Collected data
···
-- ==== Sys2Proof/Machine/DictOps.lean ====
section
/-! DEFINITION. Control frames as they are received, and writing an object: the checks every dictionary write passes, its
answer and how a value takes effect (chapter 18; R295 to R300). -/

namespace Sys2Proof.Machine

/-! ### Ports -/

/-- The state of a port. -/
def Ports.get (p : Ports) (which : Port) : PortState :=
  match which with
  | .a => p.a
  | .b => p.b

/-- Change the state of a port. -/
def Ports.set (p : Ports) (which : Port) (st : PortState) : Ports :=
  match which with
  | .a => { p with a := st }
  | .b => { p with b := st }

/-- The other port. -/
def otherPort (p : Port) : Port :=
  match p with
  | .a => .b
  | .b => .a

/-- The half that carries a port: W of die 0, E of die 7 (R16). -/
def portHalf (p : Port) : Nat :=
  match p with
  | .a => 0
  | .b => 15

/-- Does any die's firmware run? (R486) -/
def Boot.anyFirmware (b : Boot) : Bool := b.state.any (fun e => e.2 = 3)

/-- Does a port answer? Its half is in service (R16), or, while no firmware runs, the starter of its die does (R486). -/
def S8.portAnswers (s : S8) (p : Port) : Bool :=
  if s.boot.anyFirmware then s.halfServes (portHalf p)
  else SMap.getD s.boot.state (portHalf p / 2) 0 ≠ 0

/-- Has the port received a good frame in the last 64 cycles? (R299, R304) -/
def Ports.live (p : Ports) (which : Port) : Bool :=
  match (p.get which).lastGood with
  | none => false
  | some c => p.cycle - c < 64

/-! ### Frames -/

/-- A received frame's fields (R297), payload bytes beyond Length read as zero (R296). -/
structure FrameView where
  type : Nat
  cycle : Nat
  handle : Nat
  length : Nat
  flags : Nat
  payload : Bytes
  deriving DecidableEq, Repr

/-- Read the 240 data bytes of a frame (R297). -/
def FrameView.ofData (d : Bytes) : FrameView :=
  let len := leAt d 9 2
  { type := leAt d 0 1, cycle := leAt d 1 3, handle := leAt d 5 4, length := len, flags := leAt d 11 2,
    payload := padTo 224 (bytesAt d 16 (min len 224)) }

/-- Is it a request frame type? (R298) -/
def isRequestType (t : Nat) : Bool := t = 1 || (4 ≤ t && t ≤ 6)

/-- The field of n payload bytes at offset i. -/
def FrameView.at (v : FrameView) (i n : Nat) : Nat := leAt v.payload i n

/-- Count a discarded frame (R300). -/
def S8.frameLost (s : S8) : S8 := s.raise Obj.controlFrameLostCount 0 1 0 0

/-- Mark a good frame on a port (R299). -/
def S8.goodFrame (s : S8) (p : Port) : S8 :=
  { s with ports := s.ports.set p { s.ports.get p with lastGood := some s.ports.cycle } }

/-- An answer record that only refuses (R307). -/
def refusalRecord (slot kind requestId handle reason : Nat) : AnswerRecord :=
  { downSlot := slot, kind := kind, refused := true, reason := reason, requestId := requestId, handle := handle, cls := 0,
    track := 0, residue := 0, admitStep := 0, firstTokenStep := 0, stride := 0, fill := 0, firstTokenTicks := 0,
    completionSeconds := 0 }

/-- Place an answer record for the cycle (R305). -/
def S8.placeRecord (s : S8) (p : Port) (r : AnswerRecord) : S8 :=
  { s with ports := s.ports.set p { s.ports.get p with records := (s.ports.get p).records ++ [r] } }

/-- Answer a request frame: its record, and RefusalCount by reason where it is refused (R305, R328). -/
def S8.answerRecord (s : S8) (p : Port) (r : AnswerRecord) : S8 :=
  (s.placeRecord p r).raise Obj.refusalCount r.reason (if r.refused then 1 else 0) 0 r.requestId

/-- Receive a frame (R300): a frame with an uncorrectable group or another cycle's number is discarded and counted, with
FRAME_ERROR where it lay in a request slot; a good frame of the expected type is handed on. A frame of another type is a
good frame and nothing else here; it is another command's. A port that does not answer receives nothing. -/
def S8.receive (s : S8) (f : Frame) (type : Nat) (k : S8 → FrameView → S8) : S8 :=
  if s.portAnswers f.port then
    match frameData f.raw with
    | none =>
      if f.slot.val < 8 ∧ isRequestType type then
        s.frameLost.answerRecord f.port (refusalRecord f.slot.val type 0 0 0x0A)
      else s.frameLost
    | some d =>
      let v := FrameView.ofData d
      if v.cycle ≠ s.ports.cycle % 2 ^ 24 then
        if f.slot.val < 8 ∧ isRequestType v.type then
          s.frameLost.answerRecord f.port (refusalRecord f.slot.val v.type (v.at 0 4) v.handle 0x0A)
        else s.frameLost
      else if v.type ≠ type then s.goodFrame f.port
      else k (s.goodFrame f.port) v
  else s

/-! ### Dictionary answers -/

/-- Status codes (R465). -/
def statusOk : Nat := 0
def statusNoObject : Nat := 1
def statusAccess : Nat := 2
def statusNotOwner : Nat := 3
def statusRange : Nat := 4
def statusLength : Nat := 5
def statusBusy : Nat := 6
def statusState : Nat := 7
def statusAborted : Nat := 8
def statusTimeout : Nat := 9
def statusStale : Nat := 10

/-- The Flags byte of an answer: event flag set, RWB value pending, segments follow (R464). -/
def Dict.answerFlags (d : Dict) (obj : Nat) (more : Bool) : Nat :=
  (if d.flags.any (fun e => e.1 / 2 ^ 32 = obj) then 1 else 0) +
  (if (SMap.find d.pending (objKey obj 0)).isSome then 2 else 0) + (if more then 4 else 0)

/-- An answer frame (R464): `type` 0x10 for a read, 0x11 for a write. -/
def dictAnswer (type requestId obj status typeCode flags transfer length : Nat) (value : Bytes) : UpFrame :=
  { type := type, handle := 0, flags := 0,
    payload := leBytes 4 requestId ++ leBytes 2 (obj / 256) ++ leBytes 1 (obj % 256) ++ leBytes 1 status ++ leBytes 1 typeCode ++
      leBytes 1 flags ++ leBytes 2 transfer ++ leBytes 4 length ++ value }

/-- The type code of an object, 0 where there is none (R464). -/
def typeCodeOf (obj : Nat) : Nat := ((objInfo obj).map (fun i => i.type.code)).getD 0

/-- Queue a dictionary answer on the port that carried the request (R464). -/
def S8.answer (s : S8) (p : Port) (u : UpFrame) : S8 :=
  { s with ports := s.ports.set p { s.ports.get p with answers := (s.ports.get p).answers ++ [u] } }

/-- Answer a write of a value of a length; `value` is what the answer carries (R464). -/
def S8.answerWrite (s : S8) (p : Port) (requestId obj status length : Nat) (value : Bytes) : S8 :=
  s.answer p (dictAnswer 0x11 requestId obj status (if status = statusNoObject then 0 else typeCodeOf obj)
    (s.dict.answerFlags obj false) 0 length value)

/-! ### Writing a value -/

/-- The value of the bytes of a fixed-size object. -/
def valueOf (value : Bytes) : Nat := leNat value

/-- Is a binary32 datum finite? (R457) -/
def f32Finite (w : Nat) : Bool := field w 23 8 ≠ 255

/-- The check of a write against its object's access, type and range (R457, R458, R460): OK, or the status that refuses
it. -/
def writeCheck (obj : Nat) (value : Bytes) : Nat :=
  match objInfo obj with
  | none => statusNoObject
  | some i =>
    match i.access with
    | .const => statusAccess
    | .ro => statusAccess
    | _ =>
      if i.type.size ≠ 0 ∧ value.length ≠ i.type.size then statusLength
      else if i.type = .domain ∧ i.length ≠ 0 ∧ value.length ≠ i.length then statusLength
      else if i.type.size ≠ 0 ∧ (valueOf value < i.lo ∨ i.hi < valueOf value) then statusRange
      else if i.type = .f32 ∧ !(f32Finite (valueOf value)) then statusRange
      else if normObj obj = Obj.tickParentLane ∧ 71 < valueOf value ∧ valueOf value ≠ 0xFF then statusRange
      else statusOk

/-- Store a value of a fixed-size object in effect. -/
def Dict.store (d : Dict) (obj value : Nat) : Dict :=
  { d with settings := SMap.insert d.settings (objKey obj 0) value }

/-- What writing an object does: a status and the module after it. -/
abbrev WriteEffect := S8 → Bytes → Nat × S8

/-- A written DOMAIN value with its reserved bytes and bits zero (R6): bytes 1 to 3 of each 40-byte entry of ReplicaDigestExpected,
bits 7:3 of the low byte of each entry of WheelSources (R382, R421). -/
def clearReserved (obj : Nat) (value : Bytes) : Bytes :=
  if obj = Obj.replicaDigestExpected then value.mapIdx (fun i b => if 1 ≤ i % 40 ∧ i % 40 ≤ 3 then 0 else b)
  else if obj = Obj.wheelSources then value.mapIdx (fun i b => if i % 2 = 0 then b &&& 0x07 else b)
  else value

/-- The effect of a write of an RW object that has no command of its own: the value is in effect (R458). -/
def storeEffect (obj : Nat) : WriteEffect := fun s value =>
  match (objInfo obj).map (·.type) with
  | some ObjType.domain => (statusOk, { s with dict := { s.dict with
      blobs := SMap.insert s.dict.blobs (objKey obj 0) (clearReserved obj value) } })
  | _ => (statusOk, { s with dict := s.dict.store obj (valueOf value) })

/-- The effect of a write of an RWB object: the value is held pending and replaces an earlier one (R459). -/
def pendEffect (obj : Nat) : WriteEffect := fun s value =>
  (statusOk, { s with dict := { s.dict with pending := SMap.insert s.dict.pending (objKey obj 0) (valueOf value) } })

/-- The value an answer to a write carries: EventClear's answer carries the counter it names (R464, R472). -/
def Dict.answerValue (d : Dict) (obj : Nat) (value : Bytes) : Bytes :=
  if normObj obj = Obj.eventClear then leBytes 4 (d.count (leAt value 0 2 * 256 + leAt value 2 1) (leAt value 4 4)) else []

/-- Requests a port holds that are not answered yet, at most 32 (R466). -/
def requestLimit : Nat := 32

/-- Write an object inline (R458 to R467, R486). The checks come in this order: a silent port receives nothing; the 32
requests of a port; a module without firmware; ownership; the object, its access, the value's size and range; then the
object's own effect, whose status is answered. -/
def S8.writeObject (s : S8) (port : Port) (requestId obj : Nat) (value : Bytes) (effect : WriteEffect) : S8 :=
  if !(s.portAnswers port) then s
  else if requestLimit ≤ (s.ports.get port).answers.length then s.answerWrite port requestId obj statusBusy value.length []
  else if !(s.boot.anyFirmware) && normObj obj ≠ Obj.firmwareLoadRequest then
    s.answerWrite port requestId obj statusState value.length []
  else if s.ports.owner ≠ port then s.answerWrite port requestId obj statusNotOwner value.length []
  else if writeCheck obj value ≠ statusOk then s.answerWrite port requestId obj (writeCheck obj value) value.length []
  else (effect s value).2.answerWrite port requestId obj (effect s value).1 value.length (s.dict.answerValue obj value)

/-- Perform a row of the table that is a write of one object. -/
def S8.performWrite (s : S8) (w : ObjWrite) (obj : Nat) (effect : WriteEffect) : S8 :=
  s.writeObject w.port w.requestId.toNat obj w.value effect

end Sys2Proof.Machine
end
···
## Problem description
All lines from the top of the data through the line containing "type? (R298) -/" need to be retyped exactly, and nothing more.

## Output for this exercise
-- ==== Sys2Proof/Machine/DictOps.lean ====
section
/-! DEFINITION. Control frames as they are received, and writing an object: the checks every dictionary write passes, its
answer and how a value takes effect (chapter 18; R295 to R300). -/

namespace Sys2Proof.Machine

/-! ### Ports -/

/-- The state of a port. -/
def Ports.get (p : Ports) (which : Port) : PortState :=
  match which with
  | .a => p.a
  | .b => p.b

/-- Change the state of a port. -/
def Ports.set (p : Ports) (which : Port) (st : PortState) : Ports :=
  match which with
  | .a => { p with a := st }
  | .b => { p with b := st }

/-- The other port. -/
def otherPort (p : Port) : Port :=
  match p with
  | .a => .b
  | .b => .a

/-- The half that carries a port: W of die 0, E of die 7 (R16). -/
def portHalf (p : Port) : Nat :=
  match p with
  | .a => 0
  | .b => 15

/-- Does any die's firmware run? (R486) -/
def Boot.anyFirmware (b : Boot) : Bool := b.state.any (fun e => e.2 = 3)

/-- Does a port answer? Its half is in service (R16), or, while no firmware runs, the starter of its die does (R486). -/
def S8.portAnswers (s : S8) (p : Port) : Bool :=
  if s.boot.anyFirmware then s.halfServes (portHalf p)
  else SMap.getD s.boot.state (portHalf p / 2) 0 ≠ 0

/-- Has the port received a good frame in the last 64 cycles? (R299, R304) -/
def Ports.live (p : Ports) (which : Port) : Bool :=
  match (p.get which).lastGood with
  | none => false
  | some c => p.cycle - c < 64

/-! ### Frames -/

/-- A received frame's fields (R297), payload bytes beyond Length read as zero (R296). -/
structure FrameView where
  type : Nat
  cycle : Nat
  handle : Nat
  length : Nat
  flags : Nat
  payload : Bytes
  deriving DecidableEq, Repr

/-- Read the 240 data bytes of a frame (R297). -/
def FrameView.ofData (d : Bytes) : FrameView :=
  let len := leAt d 9 2
  { type := leAt d 0 1, cycle := leAt d 1 3, handle := leAt d 5 4, length := len, flags := leAt d 11 2,
    payload := padTo 224 (bytesAt d 16 (min len 224)) }

/-- Is it a request frame type? (R298) -/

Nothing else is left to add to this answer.